Leveraging Contracts to Respond to Global Disruption - Photo by Andrea Piacquadio from PexelsStay compliant, protect your reputation, and minimize disruption with insights and automation driven by structured and connected contract data.

Time and again in recent years, we’ve been reminded of how globally connected commerce has become. Disruptions in one part of the world ripple across supply chains and markets, impacting businesses in often unexpected ways.

The war in Ukraine is the most recent example of this dynamic. As the crisis escalated and world governments responded with sanctions, companies had to assess the situation through three lenses:

  • Regulation
    • Are we working with sanctioned parties?
    • Are we selling sanctioned goods?
  • Reputation
    • Do our business relationships align with our corporate principles and customer expectations?
  • Operations
    • Are we doing business in impacted regions?
    • Is our supply chain at risk (due to war, sanctions, or inflation)?

Responding With Data

Be it the Ukraine crisis, COVID, or the Suez Canal blockage, enterprise data has been key to answering these fundamental questions. Indeed, these disruptions have underscored how critical centralized access to structured business information is.

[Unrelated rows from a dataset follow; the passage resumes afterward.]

-- ==== Sys2Proof/Syntax.lean ====
section
/-! DEFINITION. The instructions and steps of the panel: one constructor per row of the table of
operations. Sequencer words (R219 to R227), operation words (R228 to R236), switch words (R237) and
the steps that have no encoding (95_what_each_step_holds). Fields are already told apart here;
register and operand numbers are names, not raw codes. -/

namespace Sys2Proof

/-- Operand type of an operation word (R191). -/
inductive ETy | i32 | f32 | bf16 | f16 | i16 | i8 | i64 | u32
  deriving DecidableEq, Repr

/-- Source operand (R228, R297). -/
inductive Src | v (n : BitVec 4) | i (n : BitVec 3) | k | lane | zero
  deriving DecidableEq, Repr

/-- Destination operand (R228, R298). -/
inductive Dst | v (n : BitVec 4) | o (n : BitVec 2)
  deriving DecidableEq, Repr

/-- Compare condition in OPX (R231). -/
inductive Cond | eq | ne | lt | le | gt | ge | un
  deriving DecidableEq, Repr

/-- Conversion format (R231). -/
inductive CFmt | i32 | f32 | bf16 | f16 | i16 | i8 | u32 | e4m3 | e5m2
  deriving DecidableEq, Repr

/-- Scope of an edge (R118). -/
inductive Scope | tile | lease | die | panel | sys
  deriving DecidableEq, Repr

/-- Access size of LD and ST (R220). -/
inductive MSize | b | h | w | d
  deriving DecidableEq, Repr

/-- Size of an AMO (R224). -/
inductive ASize | w | d
  deriving DecidableEq, Repr

/-- Ordering extension word (R234). `nsrc` is read only with CH = 1. -/
structure Ext where
  ch : Bool
  cls : BitVec 4
  mark : BitVec 2
  scope : Scope
  view : BitVec 3
  nsrc : BitVec 5
  deriving DecidableEq, Repr

/-- BFP memory form of GATH, SCAT, LDM and STM: the mantissa width 2 to 8 (R233). -/
abbrev Bfp := Option (BitVec 4)

/-- Optional mask register of a class-00 word (R231). -/
abbrev Msk := Option (BitVec 2)

/-- PCIe function a host access names (R425, R426). -/
inductive Fn | pf | vf (t : Nat)
  deriving DecidableEq, Repr

/-- Where an uncorrectable error strikes (R82, R430). -/
inductive UeLoc
  | lane (lease tile ctx reg lane : Nat)
  | port (lease tile ctx port slot lane : Nat)
  | seqReg (lease reg : Nat)
  | tileStore (lease tile off : Nat)
  | dieScratch (dpa : Nat)
  | llc (dpa : Nat)
  | hbm (dpa : Nat)
  | pool (dpa version : Nat)
  /-- A register of the replica's sequencer (R423). -/
  | seqRegR (lease reg : Nat)
  /-- A pending version of a line, by its slot of the lease (R82, R102). -/
  | pend (dpa lease slot : Nat)
  /-- Side fields of a token in a port buffer, its tag among them or not (R142). -/
  | side (lease tile ctx port slot : Nat) (tag : Bool)
  /-- The aux, incarnation or ordering fields of a memory request (R142). -/
  | reqSide (id : Nat)
  /-- A word of a configuration plane: 0 program memory, 1 handler table, 2 port bindings, 3 controller words, 4 switch
  words (R143). -/
  | config (lease tile : Nat) (shadow : Bool) (sec idx : Nat)
  deriving DecidableEq, Repr

/-- Completion status of a PCIe request (R56, R265). -/
inductive CplStatus | ok | ca | ur
  deriving DecidableEq, Repr

/-- What a peer panel answers to a request of this panel (R432). -/
inductive PeerReply
  | none
  | data (bytes : List Byte) (pois : List Bool)
  | atomic (code : BitVec 2) (old : Dword)
  | badTenant | badRange
  deriving DecidableEq, Repr

/-- Atomic operations (R264, R346). -/
inductive AOp | add | fadd | and | or | xor | min | max | minu | maxu | xchg | cas
  deriving DecidableEq, Repr

/-- What a peer panel asks of this panel (R432): bytes with one poison flag for each 32-byte sector (R152), or an
atomic of `n` bytes with its operand and comparand. -/
inductive PeerOp
  | read (n : Nat)
  | write (bytes : List Byte) (pois : List Bool)
  | atomic (op : AOp) (n : Nat) (d c : Dword) (dp cp : Bool)
  deriving DecidableEq, Repr

/-- Unit with an unscrubbed bit (R59). -/
inductive UnitLoc | hbm (block : Nat) | scratch (block : Nat) | tileStore (lease tile block : Nat)
  deriving DecidableEq, Repr

/-- What a boot attempt finds (R434, R435, R438): the firmware image in flash verifies; the panel map verifies, with its
MAPVER, DDIS, SDIS and SUBST; training, HBM4 initialisation and RPMB succeed; the boot watchdog runs out. -/
structure BootFind where
  fw : Bool
  map : Bool
  mapver : Nat
  ddis : BitVec 160
  sdis : BitVec 160
  subst : List (Nat × Nat)
  train : Bool
  hbm : Bool
  rpmb : Bool
  watchdog : Bool
  deriving DecidableEq, Repr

No two digital transformation journeys are alike, meaning companies need access to different data when crafting their response strategy. When the questions above are raised (e.g., who are we doing business with, where, and on what terms?), different leaders may look to various systems –

  • SRM/ERP – Tells you who your suppliers are and where suppliers are going and coming from
  • CRM – Tells you what customers you have in impacted regions
  • Finance – Gives you details of where company dollars are going to and coming from

While powerful and insightful, none of these systems alone provide the definitive source of truth for who, and on what terms, a company is doing business with: the contract.

Contract Data: A Must-Have for the Compliant, Ethical, and Agile Enterprise

Contracts define a business—what it buys, what it sells, how it runs. While business leaders have long understood the value and force of contracts (there’s a reason why the proverbial “sign on the dotted line” is such a momentous occasion in business), the documents have long resisted the digital transformation trends that have swept other parts of the company. Contract data is often locked inside dense, natural language clauses that even humans can struggle to understand.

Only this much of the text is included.